---------- Supplied records ----------

-- ==== Sys2Proof/Decode.lean ====
section
/-! DEFINITION. The decoder, total on every command triple and rejecting by name (30_encoding.md R81 to R87),
and after it the encoder written from the same table. -/

namespace Sys2Proof

/-- Why a command word is illegal (R81, R84). -/
inductive DecodeError where
  /-- W[31:8] is not zero. -/
  | reservedBits
  /-- W[7:0] is none of the ten codes. -/
  | unassignedCode
  deriving DecidableEq, Repr

/-- The field OP, bits 7:0 of the command word (R81). -/
def opField (w : Word32) : BitVec 8 := w.extractLsb' 0 8

/-- The field RSV, bits 31:8 of the command word (R81). -/
def rsvField (w : Word32) : BitVec 24 := w.extractLsb' 8 24

/-- The operation a command word names (R87). -/
def decodeOp (w : Word32) : Except DecodeError Op :=
  if rsvField w ≠ 0 then .error .reservedBits
  else match (opField w).toNat with
    | 0x01 => .ok .configure
    | 0x02 => .ok .setRadius
    | 0x03 => .ok .bulkLoad
    | 0x04 => .ok .compress
    | 0x05 => .ok .setDst
    | 0x06 => .ok .plan
    | 0x07 => .ok .pack1
    | 0x08 => .ok .pack2
    | 0x09 => .ok .unpack1
    | 0x0A => .ok .unpack2
    | _ => .error .unassignedCode

/-- Bits 31:0 of an operand word: a binary32 operand (R83). -/
def lowHalf (w : Word64) : Word32 := w.extractLsb' 0 32

/-- Operand assembly: which bits of `A` and `B` each operation uses (R82, R83). -/
def assembleOperands (op : Op) (a b : Word64) : Instr :=
  match op with
  | .configure => .configure a (lowHalf b)
  | .setRadius => .setRadius (lowHalf a)
  | .bulkLoad => .bulkLoad a b.toNat
  | .compress => .compress
  | .setDst => .setDst a
  | .plan => .plan
  | .pack1 => .pack1 a b.toNat
  | .pack2 => .pack2 a b.toNat
  | .unpack1 => .unpack1 a b.toNat
  | .unpack2 => .unpack2 a b.toNat

/-- The command a triple stands for, or why its word is illegal (R84, R87). -/
def decode (c : Command) : Except DecodeError Instr :=
  match decodeOp c.word with
  | .ok op => .ok (assembleOperands op c.a c.b)
  | .error e => .error e

/-- The command triple of `nbits` bits numbered as the opcode table numbers them, the bits above them zero: the
command word is bits 31:0, then `A`, then `B` (log 17). -/
def commandOfBits (nbits w : Nat) : Command :=
  let v := w % 2 ^ nbits
  { word := BitVec.ofNat 32 v
    a := BitVec.ofNat 64 (v >>> 32)
    b := BitVec.ofNat 64 (v >>> 96) }

/-- The command the decoder reads from the bits of an opcode-table word. -/
def decodeTableWord (nbits w : Nat) : Option Instr :=
  match decode (commandOfBits nbits w) with
  | .ok i => some i
  | .error _ => none

/-- The code of an operation in the opcode map (R82). -/
def opCode : Op → Word32
  | .configure => 0x00000001
  | .setRadius => 0x00000002
  | .bulkLoad => 0x00000003
  | .compress => 0x00000004
  | .setDst => 0x00000005
  | .plan => 0x00000006
  | .pack1 => 0x00000007
  | .pack2 => 0x00000008
  | .unpack1 => 0x00000009
  | .unpack2 => 0x0000000A

/-- The operation of a decoded command. -/
def opOf : Instr → Op
  | .configure _ _ => .configure
  | .setRadius _ => .setRadius
  | .bulkLoad _ _ => .bulkLoad
  | .compress => .compress
  | .setDst _ => .setDst
  | .plan => .plan
  | .pack1 _ _ => .pack1
  | .pack2 _ _ => .pack2
  | .unpack1 _ _ => .unpack1
  | .unpack2 _ _ => .unpack2

/-- The operand word `A` of a command, ignored bits zero (R82, R83). -/
def operandA : Instr → Word64
  | .configure eb _ => eb
  | .setRadius r => r.setWidth 64
  | .bulkLoad src _ => src
  | .compress => 0
  | .setDst dst => dst
  | .plan => 0
  | .pack1 src _ => src
  | .pack2 src _ => src
  | .unpack1 src _ => src
  | .unpack2 src _ => src

/-- The operand word `B` of a command, ignored bits zero (R82, R83). -/
def operandB : Instr → Word64
  | .configure _ med => med.setWidth 64
  | .setRadius _ => 0
  | .bulkLoad _ n => BitVec.ofNat 64 n
  | .compress => 0
  | .setDst _ => 0
  | .plan => 0
  | .pack1 _ n => BitVec.ofNat 64 n
  | .pack2 _ n => BitVec.ofNat 64 n
  | .unpack1 _ n => BitVec.ofNat 64 n
  | .unpack2 _ n => BitVec.ofNat 64 n

/-- The command triple of a command (R82, R83). -/
def encode (i : Instr) : Command :=
  { word := opCode (opOf i), a := operandA i, b := operandB i }

end Sys2Proof
end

----------

**What the task asks**
Look over the records above and filter for each line with the word "ignored".

**Output for this exercise**
/-- The operand word `A` of a command, ignored bits zero (R82, R83). -/
/-- The operand word `B` of a command, ignored bits zero (R82, R83). -/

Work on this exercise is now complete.